Hogg Robinson Group has blamed the reduction in the number of business trips taken for the fall in its revenue and profits.

In its financial report for the six months ending September 30, the corporate travel services company reported pre-tax profits of £3.3 million, down from £6.1 million for the same period last year.

Its revenue had also fallen from £177 million to £155.3 million, although it had reduced its net debt by £27 million.

While acknowledging that business people are trading down to cheaper forms of travel, it claimed this was having little impact on its bottom line. But less frequent travel did reduce it revenue and, as a result, it had been forced to reduce capacity.

The company had also introduced a voluntary cost reduction scheme that included reduced working hours, sabbaticals and unpaid holidays, salary reductions and voluntary redundancy.

The number of employees working from home had also increased to 180.

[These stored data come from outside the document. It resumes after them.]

-- ==== Sys2Proof/Machine/Start.lean ====
section
/-!
DEFINITION. The start (chapter 17): the vote of the options, the boot counter and the boot record, the memory fill, the
image check and the start-image tables, boot-good, and Kennel mode.
-/

namespace Sys2Proof.Machine

/-! ### The option image (R354 to R357) -/

/-- A field of an option image: bits hi to lo of byte b. -/
def optField (img : List Byte) (b hi lo : Nat) : Nat := (img.getD b 0).toNat / 2 ^ lo % 2 ^ (hi - lo + 1)

/-- The image with a field replaced. -/
def setOpt (b hi lo v : Nat) (img : List Byte) : List Byte :=
  let x := (img.getD b 0).toNat
  img.set b (BitVec.ofNat 8 (x - optField img b hi lo * 2 ^ lo + v % 2 ^ (hi - lo + 1) * 2 ^ lo))

/-- The write sequence number and the crc. -/
def optSeq (img : List Byte) : Nat := ofLe ((img.drop 56).take 4)
def optCrcGood (img : List Byte) : Bool := ofLe (img.drop 60) == crc32 (img.take 60)

/-- A copy is valid: its words decode and its crc matches. -/
def copyValid (c : List Byte × Nat) : Bool := c.2 == 0 && optCrcGood c.1

/-- k_vid of Table 17-3. -/
def kVid (img : List Byte) : Nat := optField img 14 7 0 + 256 * optField img 15 3 0

/-- Encodings that Table 17-3 refuses are changed as it states (the tamper response 3 as Table 11-7, role 3 as R337). -/
def voted (img : List Byte) : List Byte :=
  let img := if optField img 2 2 0 = 0 then setOpt 2 2 0 3 img else img
  let img := if optField img 2 5 4 = 3 then setOpt 2 5 4 0 img else img
  let img := if optField img 3 1 0 = 3 then setOpt 3 1 0 2 img else img
  let img := if optField img 4 1 0 = 3 then setOpt 4 1 0 1 img else img
  let img := if optField img 12 1 0 = 3 then setOpt 12 1 0 0 img else img
  if kVid img = 0 ∨ 4094 < kVid img then setOpt 15 3 0 0 (setOpt 14 7 0 1 img) else img

/-- The outcome of the vote (R355): the image, whether step 2 applied, and whether the ROM image is used. -/
structure OptVote where
  img : List Byte
  repair : Bool := false
  rom : Bool := false
  deriving DecidableEq, Repr

/-- The vote over the copies (R355). -/
def optVote (copies : List (List Byte × Nat)) : OptVote :=
  let good := (copies.filter copyValid).map (·.1)
  match good.find? (fun x => decide (2 ≤ (good.filter (fun y => decide (y = x))).length)) with
  | some x => { img := x }
  | none =>
    match good.foldl (fun (best : Option (List Byte)) x =>
        match best with
        | none => some x
        | some b => if optSeq b < optSeq x then some x else some b) none with
    | some x => { img := x, repair := true }
    | none => { img := factoryImage, rom := true }

/-- The image in use, as the OPT page shows it. -/
def Dev.optImage (d : Dev) : List Byte := (List.range 16).flatMap (fun i => leBytes 4 (d.rd (OPT_IMG i)).toNat)

/-- Three flags as bits 2 to 0. -/
def flagBits (l : List Bool) : Nat := l.zipIdx.foldl (fun n e => n + if e.1 then 2 ^ e.2 else 0) 0
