/-- PHY_CODE_LOAD: a write of `PART` with `go`. -/
def opPhyCode (i : Initiator) (group : Nat) (motion : Bool) (mv10 : Nat) (d : Dev) : Dev :=
  d.writeMixed i pgUPD 0x170 (2 ^ 8 + group % 8) (fun lk d =>
    let group := if lk then d.get UPD_PART_group else group
    let d := (d.seeGuards motion mv10).put UPD_PART_group group
    if d.upd.partPort.isSome then d.updRefuse 0x02
    else if 4 < group then d.updRefuse 0
    else
      match d.guardReason with
      | some r => d.updRefuse r
      | none =>
        let d := { d with upd := { d.upd with partGroup := group } }
        ((d.put UPD_PART_go 1).put UPD_PART_DONE_done 0).codeNext (phyGroup group))

/-- A port is finished and the next one starts. -/
def Dev.codeDone (p : Nat) (d : Dev) : Dev :=
  let l := phyGroup d.upd.partGroup
  let d := (d.cancel ⟨.phyCodeDone, p, 0⟩).cancel ⟨.phyCodeTimeout, p, 0⟩
  let d := d.put UPD_PART_DONE_done (setBitTo (d.get UPD_PART_DONE_done) (p - l.headD 0) true)
  d.codeNext (l.filter (fun q => decide (p < q)))

/-- PHY_CODE_PORT_DONE: the port's link is up again. -/
def opPhyCodeDone (p : EthPort) (d : Dev) : Dev :=
  if d.upd.partPort = some p.val && d.flag (ETH_STAT_link p) && !d.codeLoading p then d.codeDone p else d

/-- PHY_CODE_PORT_TIMEOUT: 1 s has passed without a link. -/
def opPhyCodeTimeout (p : EthPort) (d : Dev) : Dev :=
  if d.upd.partPort = some p.val && !d.flag (ETH_STAT_link p) then d.onTimer ⟨.phyCodeTimeout, p, 0⟩ (Dev.codeDone p) else d

/-! ### The meanings of the commands of this file -/

/-- OPTION_WRITE_DONE (R357). -/
def execOptionWriteDone (ok : Bool) (s : State) : Host.Outcome State Fault Refusal :=
  effect (opOptionDone ok) s

/-- SLOT_ARM (R144). -/
def execSlotArm (i : Initiator) (sl : Slot) (ctl : Word) (s : State) : Host.Outcome State Fault Refusal :=
  effectIf (sl.hasWord && ctl.getLsbD 31)
    (fun d => if sl = .handover then opHandoverArm i ctl d else opSlotArm i sl ctl d) s

/-- BANK_WRITE (R371). -/
def execBankWrite (i : Initiator) (bank : Bool) (s : State) : Host.Outcome State Fault Refusal :=
  effect (opBankWrite i bank) s

/-- BANK_WRITE_DONE (R371). -/
def execBankWriteDone (ok : Bool) (s : State) : Host.Outcome State Fault Refusal :=
  effect (opBankWriteDone ok) s

/-- BANK_VERIFY (R372). -/
def execBankVerify (i : Initiator) (bank : Bool) (s : State) : Host.Outcome State Fault Refusal :=
  effect (opBankVerify i bank) s

/-- BANK_VERIFY_DONE (R372). -/
def execBankVerifyDone (img : BankImage) (s : State) : Host.Outcome State Fault Refusal :=
  effectIf (img.wf) (opBankVerifyDone img) s

/-- PREPARE (R375). -/
def execPrepare (i : Initiator) (motion : Bool) (mv10 : Nat) (s : State) : Host.Outcome State Fault Refusal :=
  effect (opPrepare i motion mv10) s

/-- PREPARE_COPY_DONE (R375). -/
def execPrepareCopyDone (code : List Byte) (s : State) : Host.Outcome State Fault Refusal :=
  effect (opPrepareCopy code) s

/-- STANDBY_TIMEOUT (R375). -/
def execStandbyTimeout (s : State) : Host.Outcome State Fault Refusal :=
  effect opStandbyTimeout s

/-- UPDATE_RESTART (R380). -/
def execUpdateRestart (i : Initiator) (motion : Bool) (mv10 : Nat) (s : State) : Host.Outcome State Fault Refusal :=
  effect (opRestart i motion mv10) s

/-- UPDATE_ABORT (R375). -/
def execUpdateAbort (i : Initiator) (s : State) : Host.Outcome State Fault Refusal :=
  effect (opUpdAbort i) s

/-- GUARD_ONSET (R374). -/
def execGuardOnset (g : Guard) (s : State) : Host.Outcome State Fault Refusal :=
  effect (opGuardOnset g) s

/-- HANDOVER_SLOT_ARM (R376). -/
def execHandoverSlotArm (i : Initiator) (ctl : Word) (s : State) : Host.Outcome State Fault Refusal :=
  effectIf (ctl.getLsbD 31) (opHandoverArm i ctl) s

/-- BRACE_HANDOVER_LAUNCH (R376). -/
def execBraceHandoverLaunch (s : State) : Host.Outcome State Fault Refusal :=
  effect opHandoverLaunch s

/-- CONFIRM (R377). -/
def execConfirm (i : Initiator) (v : Word) (s : State) : Host.Outcome State Fault Refusal :=
  effect (opConfirm i v) s

/-- CONFIRM_TIMEOUT (R377). -/
def execConfirmTimeout (s : State) : Host.Outcome State Fault Refusal :=
  effect opConfirmTimeout s

/-- OLOCK_SET (R374). -/
def execOlockSet (i : Initiator) (s : State) : Host.Outcome State Fault Refusal :=
  effect (opOlockSet i) s

/-- OLOCK_UNLOCK (R374). -/
def execOlockUnlock (i : Initiator) (s : State) : Host.Outcome State Fault Refusal :=
  effect (opOlockUnlock i) s

/-- OLOCK_CLEAR (R374). -/
def execOlockClear (i : Initiator) (s : State) : Host.Outcome State Fault Refusal :=
  effect (opOlockClear i) s

/-- PHY_CODE_LOAD (R379). -/
def execPhyCodeLoad (i : Initiator) (group : Nat) (motion : Bool) (mv10 : Nat) (s : State) : Host.Outcome State Fault Refusal :=
  effectIf (decide (group < 256)) (opPhyCode i group motion mv10) s

/-- PHY_CODE_PORT_DONE (R379). -/
def execPhyCodePortDone (p : EthPort) (s : State) : Host.Outcome State Fault Refusal :=
  effect (opPhyCodeDone p) s
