-- ==== Sys2Proof/Machine/Launch.lean ====
section
/-!
DEFINITION. Steps of device time: the slots and commits that a forward step passes, and the commands that step device time
(R26, R27, R121, R132, R135).
-/

namespace Sys2Proof.Machine

/-! ### What a forward step passes (R27) -/

/-- Something that waits for a launch time. -/
inductive Waiting where
  | commit (pg : Nat)
  | slot (sl : Slot)
  deriving DecidableEq, Repr

/-- What waits for a launch time that device time has reached, with its turn. -/
def Dev.passedBy (d : Dev) : List (Turn × Waiting) :=
  (d.commitsDue.map (fun e => (d.commitTurn e.2, Waiting.commit e.1)) ++
    d.launches.map (fun e => (d.turnAt e.1 e.2, Waiting.slot e.1))).filter (fun e => decide (e.1.time ≤ d.ns))

/-- Put a launch behind those that are not after it. -/
def insertTurn (x : Turn × Waiting) : List (Turn × Waiting) → List (Turn × Waiting)
  | [] => [x]
  | y :: ys =>
    if x.1.commit && !y.1.commit || (x.1.commit == y.1.commit && decide (x.1.time < y.1.time)) || x.1.before y.1 then x :: y :: ys
    else y :: insertTurn x ys

/-- The LIN slots of a channel that device time has passed, in order. -/
def Dev.linPasses (ch : LinCh) : Nat → Dev → Dev
  | 0, d => d
  | n + 1, d =>
    match d.nextSlot ch with
    | some (t, _, _) => if t ≤ d.ns then (opLinSlot ch false d).linPasses ch n else d
    | none => d

/-- The slot executes. -/
def Dev.runSlot (sl : Slot) (d : Dev) : Dev :=
  if d.pw.halted then opLaunchInHalt sl d
  else if sl.hasWord && ctlAction (d.slot sl).ctl == 0 then opSlotNone sl d
  else
    match sl with
    | .tim k =>
      (match ctlAction (d.slot sl).ctl with
       | 0x10 => opGpioHigh k d
       | 0x11 => opGpioLow k d
       | 0x12 => opGpioToggle k d
       | 0x13 => opGpioPulse k d
       | _ => opSlotMessage k d)
    | .can ch k => opTimedDispatch ch k d
    | .wak k => opSegWakeLaunch k d
    | .kalow r => opKalowPeriodic r .none d
    | .aut k => opKeyChangeover k d
    | .handover => opHandoverLaunch d
    | .sleepCommit => if d.get WAK_CONS_STAT_set = 0 then opSleepDevice d else opSleepSet d
    | .linSch ch => d.linPasses ch (d.ns + 1)
    | _ => d

/-- What waits acts: a commit with those that launch with it, or a slot. -/
def Dev.runWaiting (w : Waiting) (d : Dev) : Dev :=
  match w with
  | .commit pg =>
    if (d.pg pg).phase = .prepared then opCascadeExecute (d.ccKey pg) d else opCommitLaunch pg d
  | .slot sl => d.runSlot sl

/-- After a step of device time: what a forward step passed acts in the tick of the step, commits first, the slots in
launch-time order, and the gate lists follow (R26, R27, R121; DEDUCED, log entry 92). -/
def Dev.afterStep (d before : Dev) : Dev :=
  if d.ns ≤ (before.at_ d.now).ns then d
  else
    let l := d.passedBy.foldl (fun l x => insertTurn x l) []
    (d.each l (fun x d => d.runWaiting x.2)).listsStepped

/-! ### The commands that step device time -/

/-- SAMPLE_APPLY with the launches that a step of its passes. -/
def opSampleTaken (d : Dev) : Dev := (opSampleApply d).afterStep d

/-- ADJ_STEP with the launches that it passes. -/
def opAdjStepped (i : Initiator) (d : Dev) : Dev := (opAdjStep i d).afterStep d

/-- ADJ_SET with the launches that it passes. -/
def opAdjSetTo (i : Initiator) (d : Dev) : Dev := (opAdjSet i d).afterStep d

/-! ### The meanings of the commands of this file -/

/-- SAMPLE_APPLY (R132). -/
def execSampleApply (s : State) : Host.Outcome State Fault Refusal :=
  effect opSampleTaken s

/-- ADJ_STEP (R135). -/
def execAdjStep (i : Initiator) (s : State) : Host.Outcome State Fault Refusal :=
  effect (opAdjStepped i) s

/-- ADJ_SET (R135). -/
def execAdjSet (i : Initiator) (s : State) : Host.Outcome State Fault Refusal :=
  effect (opAdjSetTo i) s

end Sys2Proof.Machine
end

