/-- What the registers show that follow the device's state at each read. -/
def Dev.derived (d : Dev) (k : PgKind) (n a : Nat) : Option Nat :=
  let off := a % 0x1000
  match k with
  | .sys => if a = SYS_SUMMARY then some d.summary else none
  | .que =>
    if 0x180 ≤ off ∧ off < 0x1E4 then
      let j := (off - 0x180) / 4 * 4
      some (d.pressureSet j + d.pressureSet (j + 1) * 2 ^ 8 + d.pressureSet (j + 2) * 2 ^ 16 + d.pressureSet (j + 3) * 2 ^ 24)
    else none
  | .tim =>
    if a = TIM_TICK_LO then some d.ticks
    else if a = TIM_TICK_HI then some (d.ticks / 2 ^ 32)
    else if a = TIM_NOW_LO then some d.ns
    else if a = TIM_NOW_HI then some (d.ns / 2 ^ 32)
    else if a = TIM_NOW_FRAC then some (d.tq % 65536).toNat
    else none
  | .rst =>
    if a = RST_PINS then some ((if d.pw.faultn then 2 else 0) + (if d.pw.resetnLow then 0 else 1)) else none
  | .pwr =>
    if a = PWR_AON_TIME_LO then some d.aonUs
    else if a = PWR_AON_TIME_HI then some (d.aonUs / 2 ^ 32)
    else if a = PWR_PIN then some (d.free 16).1
    else none
  | .wak =>
    if a = WAK_CONSENT_LO then some (d.consentWord 0).toNat
    else if a = WAK_CONSENT_HI then some (d.consentWord 1).toNat
    else none
  | .upd => if a = UPD_GUARD then some d.guards else none
  | .lin =>
    if a = LIN_STAT n then some (withBits (d.rd a) 0 0 (if d.linIdle n then 1 else 0)).toNat else none
  | _ => none

/-- A word without the fields that read 0: those of type WO and W1S commands (Table 0-5). -/
def RegRow.readable (r : RegRow) (w : Word) : Word :=
  r.flds.foldl (fun w f => if f.acc = .wo then withBits w f.hi f.lo 0 else w) w

/-- What a register shows an initiator, without a read's effects. -/
def Dev.shown (d : Dev) (i : Initiator) (a : Nat) : Word :=
  match pageKind (a / 0x1000), regRow a with
  | some (k, n), some r =>
    let off := a % 0x1000
    if off < 0x100 then r.readable (d.headerShown i (a / 0x1000) off)
    else if 0x800 ≤ off then r.readable (d.rd a)
    else
      match d.derived k n a with
      | some v => BitVec.ofNat 32 v
      | none => r.readable (d.rd a)
  | _, _ => 0

/-- The value of an RC field after a read: its reset value, and for the lowest VSUP the highest code (Table 19-11). -/
def cleared (a : Nat) (f : Fld) : Nat := if a = PWR_VSUP_MIN then 0xFFFF else f.rst

/-- A read clears the register's RC fields (Table 0-5). -/
def Dev.readClears (a : Nat) (d : Dev) : Dev :=
  match liveRow a with
  | none => d
  | some r =>
    if r.flds.any (fun f => f.acc == .rc) then
      d.wr a (r.flds.foldl (fun w f => if f.acc = .rc then withBits w f.hi f.lo (cleared a f) else w) (d.rd a))
    else d

/-- Remember the value of a register for the next read of it (R8). -/
def Dev.latch (i : Initiator) (a : Nat) (d : Dev) : Dev :=
  { d with sys := { d.sys with latched := NMap.set none d.sys.latched a (some (d.shown i a)) } }

/-- A read of a capture lets it take the next event (R32, R104, R148 and the ROL fields of the register tables). -/
def Dev.rearms (a : Nat) (d : Dev) : Dev :=
  if a = SYS_BAD_ACC then { d with sys := { d.sys with badAccHeld := false } }
  else if a = FWD_UE_CAP then d.modPg pgFWD (fun s => { s with captured := false })
  else if a = LRN_FLAP_CAP_LO then d.modPg pgLRN (fun s => { s with captured := false })
  else if a = HBR_RTV_EXP_ADDR then d.modPg pgHBR (fun s => { s with captured := false })
  else if 0x8304 ≤ a ∧ a < 0x8344 ∧ a % 0x10 = 4 then
    { d with tim := { d.tim with capHeld := d.tim.capHeld.filter (· != (a - 0x8304) / 0x10) } }
  else d

/-- A CAN channel's clash capture is armed again by its read (R186). -/
def Dev.clashRead (k : PgKind) (n a : Nat) (d : Dev) : Dev :=
  if k = .can ∧ a = CAN_CLASH_CAP n then d.put (CAN_CLASH_CAP_valid n) 0 else d

/-- The value that a read operation has given after the first `n` outputs, taken back from them. -/
def Dev.taken (n : Nat) (d : Dev) : Word × Dev :=
  let new_ := d.out.drop n
  match new_.getLast? with
  | some (.readValue _ _ v) => (v, { d with out := d.out.take n ++ new_.dropLast })
  | _ => (0, d)

/-- Reads that take something: queues, semaphores and the message RAM window. -/
def Dev.takingRead (i : Initiator) (k : PgKind) (n a : Nat) (d : Dev) : Option Dev :=
  let off := a % 0x1000
  match k with
  | .vlt2 => if a = VLT_AUD_LEAKQ_LO then some (opLeakqRead i false d) else none
  | .tim =>
    if 0x400 ≤ off ∧ off < 0x400 + 0x390 ∧ off % 0x10 = 0 then some (opTsqRead i (ix 57 ((off - 0x400) / 0x10)) false d) else none
  | .can => if a = CAN_MR_DATA n then some (opMrAccess i (ix 24 n) none false d) else none
  | .hbr =>
    if a = HBR_PWE_LO then some (opPweRead i d)
    else if 0x300 ≤ off ∧ off < 0x380 then some (opSemRead i (ix 32 ((off - 0x300) / 4)) d)
    else none
  | _ => none

/-- A register read with its effects: what it returns and the state after it (R8, R32, R33). -/
def Dev.regRead (i : Initiator) (a : Nat) (d : Dev) : Word × Dev :=
  match pageKind (a / 0x1000), regRow a with
  | some (k, n), some _ =>
    (match d.takingRead i k n a with
     | some e => e.taken d.out.length
     | none =>
       match NMap.get none d.sys.latched a with
       | some v => (v, ({ d with sys := { d.sys with latched := NMap.set none d.sys.latched a none } } : Dev).readClears a)
       | none =>
         let v := d.shown i a
         let d := if isLo a then d.latch i (a + 4) else d
         let d := if a = TIM_NOW_LO then d.latch i TIM_NOW_FRAC else d
         let d := if a = LRN_FLAP_CAP_LO then d.latch i LRN_FLAP_FID else d
         let d := if a = PWR_PIN then (d.free 16).2 else d
         (v, ((d.readClears a).rearms a).clashRead k n a))
  | some _, none => (0, d)
  | none, _ => (0, d.badAccess i false a)

/-- A register read of an initiator, answered to it. -/
def Dev.busRead (i : Initiator) (a : Nat) (d : Dev) : Dev :=
  d.access i (fun d =>
    let (v, d) := d.regRead i a
    d.emit (.readValue i a v))

/-- The register has a field of type RC. -/
def clearsOnRead (a : Nat) : Bool :=
  match liveRow a with
  | some r => r.flds.any (fun f => f.acc == .rc)
  | none => false

/-- COUNTER_READ_CLEAR: a read of an RC register. -/
def opCounterRead (i : Initiator) (pg off : Nat) (d : Dev) : Dev :=
  let a := pg * 0x1000 + off
  if off < 0x1000 ∧ clearsOnRead a then d.busRead i a else d

/-- The register's read re-arms a capture. -/
def isCapture (a : Nat) : Bool :=
  a == SYS_BAD_ACC || a == SYS_REJ_TRIG || a == FWD_UE_CAP || a == LRN_FLAP_CAP_LO || a == HBR_RTV_EXP_ADDR ||
  (decide (0x8304 ≤ a) && decide (a < 0x8344) && a % 0x10 == 4) ||
  (List.range 24).any (fun ch => a == CAN_CLASH_CAP ch)

/-- CAPTURE_READ_REARM: a read of a capture register. -/
def opCaptureRead (i : Initiator) (pg off : Nat) (d : Dev) : Dev :=
  let a := pg * 0x1000 + off
  if off < 0x1000 ∧ isCapture a then d.busRead i a else d

/-! ### The meanings of the commands of this file -/

/-- SHADOW_WRITE (R39). -/
def execShadowWrite (i : Initiator) (pg : Nat) (off : Nat) (v : Word) (s : State) : Host.Outcome State Fault Refusal :=
  effectIf (isPage pg && isOffset off) (opShadowWrite i pg off v) s

/-- LIVE_REGISTER_WRITE (R39). -/
def execLiveRegisterWrite (i : Initiator) (pg : Nat) (off : Nat) (v : Word) (s : State) : Host.Outcome State Fault Refusal :=
  effectIf (isPage pg && isOffset off) (opLiveWrite i pg off v) s

/-- REGISTER_WRITE (R9). -/
def execRegisterWrite (i : Initiator) (pg : Nat) (off : Nat) (v : Word) (s : State) : Host.Outcome State Fault Refusal :=
  effectIf (isPage pg && isOffset off) (opRegisterWrite i pg off v) s
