/-- A write's acknowledging read failed: the write is recorded, and the Bridge fence that waits for it, or else its
initiator's next one, completes with error (R49, R312). -/
def Dev.ackFails (r : OutRead) (resp : Nat) (d : Dev) : Dev :=
  let waits (f : Fence) : Bool := f.kind == 3 && f.items.contains r.serial
  let had := d.hbr.failed.contains r.by_
  let d := d.writeFailed r.by_ resp r.addr
  if (d.pg pgHBR).fences.any waits then
    let d := d.modPg pgHBR (fun s => { s with fences := s.fences.map (fun f => if waits f then { f with mark := 1 } else f) })
    if had then d else { d with hbr := { d.hbr with failed := d.hbr.failed.filter (· != r.by_) } }
  else d

/-- An outbound read in flight ends. -/
def Dev.takeRead (tag : Nat) (d : Dev) : Dev :=
  ({ d with hbr := { d.hbr with reads := NMap.set none d.hbr.reads tag none } } : Dev).cancel ⟨.cplTmo, tag, 0⟩

/-- An outbound read in flight fails, with a halt cause and a response code. -/
def Dev.readEnds (r : OutRead) (cause resp : Nat) (d : Dev) : Dev :=
  (if r.ack then d.ackFails r resp else d).readFails r cause

/-- The 64-byte block of a brace's prefetch: the dword it asked for, and what else the host's memory holds, free values. -/
def Dev.keepBlock (by_ base want : Nat) (w : Word) (d : Dev) : Dev :=
  let (bs, d) := (List.range 16).foldl (fun (acc : List Byte × Dev) k =>
    if base + 4 * k = want then (acc.1 ++ leBytes 4 w.toNat, acc.2)
    else
      let (x, d) := acc.2.free 32
      (acc.1 ++ leBytes 4 x, d)) ([], d)
  let l : PfLine := { addr := base, by_ := by_, data := bs, left := List.range 16, at_ := d.now }
  d.keepLine (if base = want / 64 * 64 then l.took want else l)

/-- A read of a DMA ring's descriptor or buffer fails: tags 0 to 15 stand for the reads of host ring `tag`, 16 and 17 for
those of table DMA ring `tag` - 16. -/
def Dev.ringReadFails (tag cause : Nat) (d : Dev) : Dev :=
  if tag < 16 then (if d.hRuns tag && d.hPosted tag then d.hHalt tag cause true else d)
  else if tag < 18 ∧ d.ringBusy (tag - 16) then
    let c := tag - 16
    (((d.put (TBL_RING_STAT_halted c) 1).put (TBL_RING_STAT_cause c) cause).put (TBL_RING_STAT_at c) (d.ringHead c)).raise pgTBL 10
  else d

/-- OUTBOUND_READ_COMPLETION: data for the brace that waits, the end of an acknowledged write, or a failure. The data of a
ring's read come with the command that uses them. -/
def opOutDone (tag : Nat) (status : CplStatus) (data : Word) (d : Dev) : Dev :=
  if tag < 32 then (if status = .ok then d else d.ringReadFails tag (haltCause status))
  else
    match NMap.get none d.hbr.reads tag with
    | none => d
    | some r =>
      let d := d.takeRead tag
      if status = .ok then
        if r.ack then d
        else
          let d := d.emit (.readValue (braceIni r.by_) r.addr data)
          let base := r.addr / 64 * 64
          let d := if r.n < 64 then d else d.keepBlock r.by_ base r.addr data
          if r.n < 128 then d else d.keepBlock r.by_ (base + 64) r.addr data
      else d.readEnds r (haltCause status) (if status = .unsupported then 0xB else 0xC)

/-- OUTBOUND_READ_TIMEOUT: `CPL_TMO` has passed. -/
def opOutTimeout (tag : Nat) (d : Dev) : Dev :=
  if tag < 32 then d.ringReadFails tag 2
  else
    d.onTimer ⟨.cplTmo, tag, 0⟩ (fun d =>
      match NMap.get none d.hbr.reads tag with
      | none => d
      | some r => (d.takeRead tag).readEnds r 2 0xD)

/-! ### The meanings of the commands of this file -/

/-- PE_RSTN_LOW (R310). -/
def execPeRstnLow (s : State) : Host.Outcome State Fault Refusal :=
  effect opPeRstnLow s

/-- PE_RSTN_RISE (R310). -/
def execPeRstnRise (s : State) : Host.Outcome State Fault Refusal :=
  effect opPeRstnRise s

/-- FUNCTION_LEVEL_RESET (R310). -/
def execFunctionLevelReset (s : State) : Host.Outcome State Fault Refusal :=
  effect opFlr s

/-- PE_WAKEN_RELEASE (R310). -/
def execPeWakenRelease (s : State) : Host.Outcome State Fault Refusal :=
  effect opPeWakenRelease s

/-- HOST_WRITE (R312). -/
def execHostWrite (bar : Bar) (off : Nat) (v : Word) (narrow : Bool) (poisoned : Bool) (s : State) : Host.Outcome State Fault Refusal :=
  effect (opHostWrite bar off v narrow poisoned) s

/-- HOST_RETRY_READ (R314). -/
def execHostRetryRead (bar : Bar) (off : Nat) (s : State) : Host.Outcome State Fault Refusal :=
  effect (opHostRetryRead bar off) s

/-- HOST_SPLIT_READ (R315). -/
def execHostSplitRead (bar : Bar) (off : Nat) (s : State) : Host.Outcome State Fault Refusal :=
  effect (opHostSplitRead bar off) s

/-- RETRIEVER_WAIT_EXPIRY (R314). -/
def execRetrieverWaitExpiry (e : Nat) (s : State) : Host.Outcome State Fault Refusal :=
  effectIf (decide (e < 8)) (opRtvWait e) s

/-- RETRIEVER_FETCH_DONE (R314). -/
def execRetrieverFetchDone (e : Nat) (s : State) : Host.Outcome State Fault Refusal :=
  effectIf (decide (e < 8)) (opRtvFetch e) s

/-- RETRIEVER_HOLD_EXPIRY (R314). -/
def execRetrieverHoldExpiry (e : Nat) (s : State) : Host.Outcome State Fault Refusal :=
  effectIf (decide (e < 8)) (opRtvHold e) s

/-- PREFETCH_LINE_DISCARD (R316). -/
def execPrefetchLineDiscard (line : Nat) (s : State) : Host.Outcome State Fault Refusal :=
  effectIf (decide (line < 16)) (opLineDiscard line) s

/-- OUTBOUND_READ_COMPLETION (R315). -/
def execOutboundReadCompletion (tag : Nat) (status : CplStatus) (data : Word) (s : State) : Host.Outcome State Fault Refusal :=
  effect (opOutDone tag status data) s

/-- OUTBOUND_READ_TIMEOUT (R315). -/
def execOutboundReadTimeout (tag : Nat) (s : State) : Host.Outcome State Fault Refusal :=
  effect (opOutTimeout tag) s

/-- OUTBOUND_ACCESS (R312). -/
def execOutboundAccess (br : Brace) (addr : Nat) (write : Option Word) (s : State) : Host.Outcome State Fault Refusal :=
  effectIf (decide (addr < 2 ^ 40)) (opOutbound br addr write) s

end Sys2Proof.Machine
end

Chief executive David Radcliffe said: “In the middle of a tough recession we have delivered a very resilient performance. Our ability to provide our customers with excellent service, and to help them control their travel budgets, has helped to maintain our strong client retention rate and secure new wins.

“We have continued to control our cost base tightly without damaging our ability to benefit from the upturn when it arrives.

“While we have seen some early signs of stabilisation, visibility remains limited. However, we continue to believe that the group will deliver a full-year performance in line with market expectations and, looking further ahead, we believe that we are well positioned to respond as market conditions improve.”